- PROBLEM STATEMENT
Copy nothing from the entries below except the lines from the one containing "exact List.filter_congr fun" through the one containing "Reply.ok (be16Nat ((s.table.live.filter", and copy those exactly.

---------- EXERCISE MATERIALS

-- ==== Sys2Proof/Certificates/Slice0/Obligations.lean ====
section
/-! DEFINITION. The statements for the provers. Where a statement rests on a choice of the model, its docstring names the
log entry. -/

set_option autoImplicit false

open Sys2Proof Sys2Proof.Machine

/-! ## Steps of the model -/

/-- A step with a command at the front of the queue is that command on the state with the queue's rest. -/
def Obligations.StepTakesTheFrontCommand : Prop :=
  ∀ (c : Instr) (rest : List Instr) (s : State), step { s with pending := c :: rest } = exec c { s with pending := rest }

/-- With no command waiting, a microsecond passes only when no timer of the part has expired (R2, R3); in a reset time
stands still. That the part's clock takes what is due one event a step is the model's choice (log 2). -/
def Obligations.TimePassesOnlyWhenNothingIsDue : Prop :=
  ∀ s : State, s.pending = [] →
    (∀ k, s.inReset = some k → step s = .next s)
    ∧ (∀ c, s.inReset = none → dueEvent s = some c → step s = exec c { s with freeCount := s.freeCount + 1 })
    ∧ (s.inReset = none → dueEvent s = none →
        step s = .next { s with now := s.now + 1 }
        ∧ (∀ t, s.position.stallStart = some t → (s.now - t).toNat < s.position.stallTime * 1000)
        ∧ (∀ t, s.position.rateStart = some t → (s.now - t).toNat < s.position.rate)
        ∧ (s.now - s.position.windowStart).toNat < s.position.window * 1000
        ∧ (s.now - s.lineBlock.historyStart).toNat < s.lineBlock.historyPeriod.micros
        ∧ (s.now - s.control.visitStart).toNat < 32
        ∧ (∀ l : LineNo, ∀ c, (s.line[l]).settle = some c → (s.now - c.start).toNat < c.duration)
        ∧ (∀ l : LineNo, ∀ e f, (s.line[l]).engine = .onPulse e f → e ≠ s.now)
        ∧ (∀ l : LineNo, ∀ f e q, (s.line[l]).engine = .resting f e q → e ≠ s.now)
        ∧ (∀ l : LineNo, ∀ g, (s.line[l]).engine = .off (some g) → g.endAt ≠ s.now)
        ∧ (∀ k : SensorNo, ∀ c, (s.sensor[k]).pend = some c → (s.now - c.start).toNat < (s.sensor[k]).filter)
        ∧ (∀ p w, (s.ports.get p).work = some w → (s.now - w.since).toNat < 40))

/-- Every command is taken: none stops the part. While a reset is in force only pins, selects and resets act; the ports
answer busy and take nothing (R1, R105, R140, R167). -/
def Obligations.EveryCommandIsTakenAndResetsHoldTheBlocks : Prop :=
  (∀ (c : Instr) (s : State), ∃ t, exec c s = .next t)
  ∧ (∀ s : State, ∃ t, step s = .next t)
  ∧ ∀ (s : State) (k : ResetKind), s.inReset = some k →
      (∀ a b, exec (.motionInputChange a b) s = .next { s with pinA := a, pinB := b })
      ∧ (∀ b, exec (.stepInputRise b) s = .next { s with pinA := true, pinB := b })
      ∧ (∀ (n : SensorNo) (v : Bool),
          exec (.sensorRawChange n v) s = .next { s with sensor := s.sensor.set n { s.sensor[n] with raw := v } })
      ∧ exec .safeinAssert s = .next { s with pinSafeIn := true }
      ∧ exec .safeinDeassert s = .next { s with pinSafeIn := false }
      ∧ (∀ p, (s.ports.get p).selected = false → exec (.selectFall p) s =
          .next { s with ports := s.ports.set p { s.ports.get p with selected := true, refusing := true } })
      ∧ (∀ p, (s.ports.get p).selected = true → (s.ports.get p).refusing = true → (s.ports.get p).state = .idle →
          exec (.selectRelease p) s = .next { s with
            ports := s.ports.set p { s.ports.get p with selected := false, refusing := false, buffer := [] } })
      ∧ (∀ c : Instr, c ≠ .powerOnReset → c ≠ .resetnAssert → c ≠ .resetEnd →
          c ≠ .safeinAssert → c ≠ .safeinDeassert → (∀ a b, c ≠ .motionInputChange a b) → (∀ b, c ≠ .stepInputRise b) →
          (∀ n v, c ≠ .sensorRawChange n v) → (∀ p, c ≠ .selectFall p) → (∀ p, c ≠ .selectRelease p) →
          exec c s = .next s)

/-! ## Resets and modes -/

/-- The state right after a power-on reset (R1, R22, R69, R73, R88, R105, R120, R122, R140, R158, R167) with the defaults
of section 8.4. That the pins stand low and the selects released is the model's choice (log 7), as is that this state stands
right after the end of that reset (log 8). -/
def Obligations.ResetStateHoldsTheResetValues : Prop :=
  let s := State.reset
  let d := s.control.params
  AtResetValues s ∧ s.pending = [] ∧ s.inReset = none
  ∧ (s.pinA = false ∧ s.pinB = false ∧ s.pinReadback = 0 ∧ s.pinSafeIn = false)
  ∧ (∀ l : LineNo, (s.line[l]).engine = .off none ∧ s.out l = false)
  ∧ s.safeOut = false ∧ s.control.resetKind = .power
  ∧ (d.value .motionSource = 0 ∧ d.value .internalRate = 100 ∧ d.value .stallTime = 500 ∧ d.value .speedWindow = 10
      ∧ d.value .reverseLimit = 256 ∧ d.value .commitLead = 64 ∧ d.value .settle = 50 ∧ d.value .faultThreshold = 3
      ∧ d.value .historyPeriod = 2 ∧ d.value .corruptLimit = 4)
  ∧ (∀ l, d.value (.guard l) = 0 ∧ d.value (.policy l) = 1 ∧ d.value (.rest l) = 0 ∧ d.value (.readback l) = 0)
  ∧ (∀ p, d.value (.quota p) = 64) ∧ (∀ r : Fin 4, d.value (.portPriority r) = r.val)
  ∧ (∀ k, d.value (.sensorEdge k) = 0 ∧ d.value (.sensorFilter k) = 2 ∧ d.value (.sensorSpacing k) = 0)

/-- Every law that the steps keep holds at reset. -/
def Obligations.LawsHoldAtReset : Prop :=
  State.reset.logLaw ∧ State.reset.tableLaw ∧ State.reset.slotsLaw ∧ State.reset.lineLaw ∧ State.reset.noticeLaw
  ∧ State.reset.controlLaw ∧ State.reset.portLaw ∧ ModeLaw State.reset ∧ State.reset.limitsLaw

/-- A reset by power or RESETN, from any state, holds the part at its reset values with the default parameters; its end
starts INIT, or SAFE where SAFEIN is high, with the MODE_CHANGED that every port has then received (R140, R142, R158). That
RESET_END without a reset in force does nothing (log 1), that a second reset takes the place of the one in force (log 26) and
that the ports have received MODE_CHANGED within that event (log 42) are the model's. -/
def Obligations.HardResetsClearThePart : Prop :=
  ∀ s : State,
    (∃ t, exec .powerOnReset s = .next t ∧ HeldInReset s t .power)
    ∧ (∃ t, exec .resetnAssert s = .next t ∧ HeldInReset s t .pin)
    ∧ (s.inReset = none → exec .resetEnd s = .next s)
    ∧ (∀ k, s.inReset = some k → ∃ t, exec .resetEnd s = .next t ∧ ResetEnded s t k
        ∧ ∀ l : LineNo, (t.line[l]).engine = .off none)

--------------------
---------- EXERCISE MATERIALS

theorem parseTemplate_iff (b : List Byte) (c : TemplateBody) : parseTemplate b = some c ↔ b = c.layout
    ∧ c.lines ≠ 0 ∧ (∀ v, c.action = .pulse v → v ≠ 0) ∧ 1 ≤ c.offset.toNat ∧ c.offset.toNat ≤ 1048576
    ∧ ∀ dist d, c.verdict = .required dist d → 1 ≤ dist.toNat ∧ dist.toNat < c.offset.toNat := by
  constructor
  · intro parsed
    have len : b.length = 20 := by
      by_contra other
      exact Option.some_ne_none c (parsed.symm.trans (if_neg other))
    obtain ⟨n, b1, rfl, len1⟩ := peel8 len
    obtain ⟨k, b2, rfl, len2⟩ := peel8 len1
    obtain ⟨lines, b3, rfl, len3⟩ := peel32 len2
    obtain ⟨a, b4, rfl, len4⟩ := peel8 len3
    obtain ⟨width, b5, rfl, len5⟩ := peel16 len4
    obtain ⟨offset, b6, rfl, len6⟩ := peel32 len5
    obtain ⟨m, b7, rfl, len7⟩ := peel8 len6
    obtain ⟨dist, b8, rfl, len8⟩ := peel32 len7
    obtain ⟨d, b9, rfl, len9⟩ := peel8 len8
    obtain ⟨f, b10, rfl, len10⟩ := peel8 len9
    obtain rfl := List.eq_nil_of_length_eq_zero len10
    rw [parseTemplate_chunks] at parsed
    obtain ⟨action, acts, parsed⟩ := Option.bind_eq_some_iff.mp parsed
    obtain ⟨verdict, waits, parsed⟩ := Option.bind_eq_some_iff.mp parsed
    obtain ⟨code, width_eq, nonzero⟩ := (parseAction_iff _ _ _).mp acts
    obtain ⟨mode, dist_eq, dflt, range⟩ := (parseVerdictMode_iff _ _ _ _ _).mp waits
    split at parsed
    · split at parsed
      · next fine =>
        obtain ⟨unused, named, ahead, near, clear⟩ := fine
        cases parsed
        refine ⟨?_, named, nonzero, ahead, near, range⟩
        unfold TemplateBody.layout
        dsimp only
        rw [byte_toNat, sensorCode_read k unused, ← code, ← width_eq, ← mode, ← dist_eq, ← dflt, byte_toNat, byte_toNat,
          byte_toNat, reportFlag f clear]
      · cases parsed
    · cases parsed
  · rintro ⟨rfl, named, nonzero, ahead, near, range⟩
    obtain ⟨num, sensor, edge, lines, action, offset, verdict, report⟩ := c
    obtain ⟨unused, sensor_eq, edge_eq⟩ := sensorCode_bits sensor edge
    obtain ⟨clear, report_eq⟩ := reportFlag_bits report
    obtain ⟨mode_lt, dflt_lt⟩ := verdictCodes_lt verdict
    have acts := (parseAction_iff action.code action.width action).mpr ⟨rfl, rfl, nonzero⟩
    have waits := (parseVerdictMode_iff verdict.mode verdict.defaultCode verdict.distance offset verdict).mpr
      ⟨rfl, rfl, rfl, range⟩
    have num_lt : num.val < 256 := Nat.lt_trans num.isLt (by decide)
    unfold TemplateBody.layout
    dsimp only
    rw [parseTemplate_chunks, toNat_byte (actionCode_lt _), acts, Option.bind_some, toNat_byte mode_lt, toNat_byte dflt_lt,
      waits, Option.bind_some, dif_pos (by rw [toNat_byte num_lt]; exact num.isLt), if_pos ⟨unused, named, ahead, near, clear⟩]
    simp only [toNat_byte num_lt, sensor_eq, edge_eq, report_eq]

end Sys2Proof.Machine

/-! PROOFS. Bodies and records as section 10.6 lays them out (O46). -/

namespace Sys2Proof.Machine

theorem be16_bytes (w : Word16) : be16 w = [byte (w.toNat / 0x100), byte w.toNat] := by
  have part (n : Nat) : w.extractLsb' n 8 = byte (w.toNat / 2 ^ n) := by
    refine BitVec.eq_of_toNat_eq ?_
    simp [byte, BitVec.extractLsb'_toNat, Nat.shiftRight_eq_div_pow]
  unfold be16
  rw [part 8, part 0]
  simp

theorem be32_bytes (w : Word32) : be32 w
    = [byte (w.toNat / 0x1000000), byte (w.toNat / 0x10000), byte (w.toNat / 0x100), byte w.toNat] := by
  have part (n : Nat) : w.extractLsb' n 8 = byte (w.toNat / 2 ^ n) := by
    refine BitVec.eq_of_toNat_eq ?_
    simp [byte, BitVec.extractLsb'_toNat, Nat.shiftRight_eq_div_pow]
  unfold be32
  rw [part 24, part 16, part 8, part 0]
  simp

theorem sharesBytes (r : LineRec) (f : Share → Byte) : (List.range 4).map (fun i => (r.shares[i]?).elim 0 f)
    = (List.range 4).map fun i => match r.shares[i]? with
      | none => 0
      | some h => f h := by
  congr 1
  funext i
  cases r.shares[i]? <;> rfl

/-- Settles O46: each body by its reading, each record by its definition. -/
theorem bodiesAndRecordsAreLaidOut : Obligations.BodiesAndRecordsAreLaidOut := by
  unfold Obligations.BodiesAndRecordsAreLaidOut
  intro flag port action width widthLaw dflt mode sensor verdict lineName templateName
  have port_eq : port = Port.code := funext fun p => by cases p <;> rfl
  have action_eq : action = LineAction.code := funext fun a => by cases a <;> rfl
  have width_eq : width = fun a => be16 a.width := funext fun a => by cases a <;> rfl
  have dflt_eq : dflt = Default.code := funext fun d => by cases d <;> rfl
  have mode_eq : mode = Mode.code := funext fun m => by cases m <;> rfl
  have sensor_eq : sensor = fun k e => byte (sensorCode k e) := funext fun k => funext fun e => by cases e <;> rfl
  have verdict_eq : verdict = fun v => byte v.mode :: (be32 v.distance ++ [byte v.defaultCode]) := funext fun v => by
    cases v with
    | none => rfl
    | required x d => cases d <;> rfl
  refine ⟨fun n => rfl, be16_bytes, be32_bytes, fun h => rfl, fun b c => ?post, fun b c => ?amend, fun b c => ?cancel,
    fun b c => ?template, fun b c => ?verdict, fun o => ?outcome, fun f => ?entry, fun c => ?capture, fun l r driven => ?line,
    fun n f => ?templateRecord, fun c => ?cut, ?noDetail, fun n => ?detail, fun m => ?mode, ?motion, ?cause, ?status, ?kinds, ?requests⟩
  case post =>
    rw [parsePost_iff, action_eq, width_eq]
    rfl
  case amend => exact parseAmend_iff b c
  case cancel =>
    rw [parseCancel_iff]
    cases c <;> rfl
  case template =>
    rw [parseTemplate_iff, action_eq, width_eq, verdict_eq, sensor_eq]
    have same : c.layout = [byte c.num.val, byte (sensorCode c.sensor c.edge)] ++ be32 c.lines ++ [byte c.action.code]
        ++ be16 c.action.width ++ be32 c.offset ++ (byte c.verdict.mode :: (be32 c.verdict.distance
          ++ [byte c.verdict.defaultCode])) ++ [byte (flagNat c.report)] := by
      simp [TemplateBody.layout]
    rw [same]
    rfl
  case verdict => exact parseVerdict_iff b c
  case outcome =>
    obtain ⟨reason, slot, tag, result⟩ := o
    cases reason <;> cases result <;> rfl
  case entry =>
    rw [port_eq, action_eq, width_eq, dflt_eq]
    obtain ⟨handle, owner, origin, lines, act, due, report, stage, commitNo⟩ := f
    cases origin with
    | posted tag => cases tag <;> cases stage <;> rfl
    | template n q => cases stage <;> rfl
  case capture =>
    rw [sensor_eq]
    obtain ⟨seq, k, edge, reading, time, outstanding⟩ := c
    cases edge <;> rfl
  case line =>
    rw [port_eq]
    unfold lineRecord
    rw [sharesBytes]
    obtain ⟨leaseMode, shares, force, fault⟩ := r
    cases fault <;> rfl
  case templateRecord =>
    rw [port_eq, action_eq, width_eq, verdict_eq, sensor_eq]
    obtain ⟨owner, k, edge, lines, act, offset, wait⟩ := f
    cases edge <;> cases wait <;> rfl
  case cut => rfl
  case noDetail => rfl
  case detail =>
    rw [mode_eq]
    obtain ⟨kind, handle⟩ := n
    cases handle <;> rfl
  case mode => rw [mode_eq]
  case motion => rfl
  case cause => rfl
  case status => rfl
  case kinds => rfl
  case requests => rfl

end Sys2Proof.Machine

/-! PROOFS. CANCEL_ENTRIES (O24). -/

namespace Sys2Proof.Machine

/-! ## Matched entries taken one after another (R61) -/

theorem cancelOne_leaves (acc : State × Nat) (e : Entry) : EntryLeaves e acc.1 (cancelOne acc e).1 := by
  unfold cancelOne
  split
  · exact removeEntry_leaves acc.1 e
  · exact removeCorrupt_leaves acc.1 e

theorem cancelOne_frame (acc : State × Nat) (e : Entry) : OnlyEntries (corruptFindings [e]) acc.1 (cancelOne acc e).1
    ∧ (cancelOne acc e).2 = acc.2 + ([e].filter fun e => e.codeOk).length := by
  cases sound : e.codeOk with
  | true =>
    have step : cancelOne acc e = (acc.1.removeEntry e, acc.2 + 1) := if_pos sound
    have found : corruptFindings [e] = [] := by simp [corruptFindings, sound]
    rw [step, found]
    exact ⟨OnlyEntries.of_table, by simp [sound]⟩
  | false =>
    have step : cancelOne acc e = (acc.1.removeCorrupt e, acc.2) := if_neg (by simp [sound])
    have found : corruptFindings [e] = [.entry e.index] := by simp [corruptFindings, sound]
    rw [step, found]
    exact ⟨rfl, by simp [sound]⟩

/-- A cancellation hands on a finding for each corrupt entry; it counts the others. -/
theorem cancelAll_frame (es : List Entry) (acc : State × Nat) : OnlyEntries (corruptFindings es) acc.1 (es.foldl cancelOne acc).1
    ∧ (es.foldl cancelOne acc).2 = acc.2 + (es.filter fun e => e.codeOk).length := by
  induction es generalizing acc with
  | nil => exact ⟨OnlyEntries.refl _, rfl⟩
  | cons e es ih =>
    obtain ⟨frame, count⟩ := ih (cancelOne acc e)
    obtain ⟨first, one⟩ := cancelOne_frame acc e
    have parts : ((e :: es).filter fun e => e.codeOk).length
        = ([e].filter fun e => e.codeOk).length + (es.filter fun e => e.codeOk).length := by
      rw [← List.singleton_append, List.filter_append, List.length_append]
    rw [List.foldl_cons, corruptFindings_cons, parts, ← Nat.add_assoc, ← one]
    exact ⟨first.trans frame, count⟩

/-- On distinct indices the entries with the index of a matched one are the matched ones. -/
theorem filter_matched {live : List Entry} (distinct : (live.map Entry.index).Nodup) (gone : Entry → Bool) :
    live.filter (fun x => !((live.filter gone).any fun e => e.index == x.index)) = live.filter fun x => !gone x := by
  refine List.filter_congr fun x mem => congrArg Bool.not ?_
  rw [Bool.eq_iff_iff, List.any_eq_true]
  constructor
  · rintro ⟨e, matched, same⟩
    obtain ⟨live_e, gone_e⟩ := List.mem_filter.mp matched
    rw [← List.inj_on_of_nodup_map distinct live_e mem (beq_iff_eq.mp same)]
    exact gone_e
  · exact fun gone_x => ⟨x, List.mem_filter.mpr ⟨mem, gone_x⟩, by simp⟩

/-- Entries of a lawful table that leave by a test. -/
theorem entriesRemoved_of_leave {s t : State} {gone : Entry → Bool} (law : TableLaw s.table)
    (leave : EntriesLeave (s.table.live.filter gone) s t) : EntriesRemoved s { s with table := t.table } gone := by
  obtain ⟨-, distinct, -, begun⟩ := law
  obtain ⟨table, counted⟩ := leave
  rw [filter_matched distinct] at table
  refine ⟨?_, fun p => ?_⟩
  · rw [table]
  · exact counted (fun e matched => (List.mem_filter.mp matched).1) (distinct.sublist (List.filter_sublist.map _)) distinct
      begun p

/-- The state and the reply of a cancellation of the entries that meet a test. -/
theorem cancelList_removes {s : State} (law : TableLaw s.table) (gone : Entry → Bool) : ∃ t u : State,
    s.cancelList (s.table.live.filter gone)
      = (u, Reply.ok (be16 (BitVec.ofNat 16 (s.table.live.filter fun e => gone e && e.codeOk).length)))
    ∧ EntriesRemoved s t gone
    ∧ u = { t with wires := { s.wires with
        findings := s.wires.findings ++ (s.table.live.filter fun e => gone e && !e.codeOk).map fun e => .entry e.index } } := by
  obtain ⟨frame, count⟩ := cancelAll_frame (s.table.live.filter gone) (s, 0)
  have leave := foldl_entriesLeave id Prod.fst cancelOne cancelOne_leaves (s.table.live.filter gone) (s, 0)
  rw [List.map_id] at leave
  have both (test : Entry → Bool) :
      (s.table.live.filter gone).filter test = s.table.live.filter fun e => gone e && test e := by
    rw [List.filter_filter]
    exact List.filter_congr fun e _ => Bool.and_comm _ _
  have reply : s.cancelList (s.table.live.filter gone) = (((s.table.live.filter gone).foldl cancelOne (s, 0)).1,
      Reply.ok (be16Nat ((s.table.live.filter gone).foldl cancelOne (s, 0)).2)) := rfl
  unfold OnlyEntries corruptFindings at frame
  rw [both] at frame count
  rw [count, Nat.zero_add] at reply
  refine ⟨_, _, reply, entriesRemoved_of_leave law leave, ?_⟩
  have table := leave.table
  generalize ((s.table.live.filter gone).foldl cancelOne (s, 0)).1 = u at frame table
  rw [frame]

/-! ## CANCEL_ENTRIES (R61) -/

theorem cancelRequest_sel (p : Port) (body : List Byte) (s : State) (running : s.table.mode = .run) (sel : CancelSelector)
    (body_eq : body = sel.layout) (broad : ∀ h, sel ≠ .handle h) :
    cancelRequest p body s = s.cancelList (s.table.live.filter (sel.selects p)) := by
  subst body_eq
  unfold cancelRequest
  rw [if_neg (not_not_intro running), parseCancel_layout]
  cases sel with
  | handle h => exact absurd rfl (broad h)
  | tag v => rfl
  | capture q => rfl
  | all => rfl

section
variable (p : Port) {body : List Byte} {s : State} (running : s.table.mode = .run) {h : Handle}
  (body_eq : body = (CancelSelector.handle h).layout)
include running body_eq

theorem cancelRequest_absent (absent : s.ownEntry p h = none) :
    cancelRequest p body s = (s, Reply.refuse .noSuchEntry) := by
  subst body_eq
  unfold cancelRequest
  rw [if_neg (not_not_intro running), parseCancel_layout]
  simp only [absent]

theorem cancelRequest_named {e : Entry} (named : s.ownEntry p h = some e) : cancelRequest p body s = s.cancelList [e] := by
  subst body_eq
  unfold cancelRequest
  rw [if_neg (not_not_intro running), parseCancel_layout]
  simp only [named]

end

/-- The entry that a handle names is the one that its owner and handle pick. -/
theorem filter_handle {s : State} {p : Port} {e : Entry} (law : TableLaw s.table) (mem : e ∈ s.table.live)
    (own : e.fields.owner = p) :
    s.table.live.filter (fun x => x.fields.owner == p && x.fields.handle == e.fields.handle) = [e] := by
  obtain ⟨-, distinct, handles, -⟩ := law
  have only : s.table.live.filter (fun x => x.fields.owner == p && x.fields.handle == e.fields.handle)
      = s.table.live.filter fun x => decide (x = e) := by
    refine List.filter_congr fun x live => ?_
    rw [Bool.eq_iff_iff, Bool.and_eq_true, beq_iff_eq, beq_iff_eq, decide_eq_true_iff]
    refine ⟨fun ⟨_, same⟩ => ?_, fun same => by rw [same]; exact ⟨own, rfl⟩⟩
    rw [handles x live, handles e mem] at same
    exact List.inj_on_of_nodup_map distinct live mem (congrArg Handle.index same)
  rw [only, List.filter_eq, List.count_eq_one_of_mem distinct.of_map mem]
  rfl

--------------------

- EXPECTED ANSWER
    exact List.filter_congr fun e _ => Bool.and_comm _ _
  have reply : s.cancelList (s.table.live.filter gone) = (((s.table.live.filter gone).foldl cancelOne (s, 0)).1,
      Reply.ok (be16Nat ((s.table.live.filter gone).foldl cancelOne (s, 0)).2)) := rfl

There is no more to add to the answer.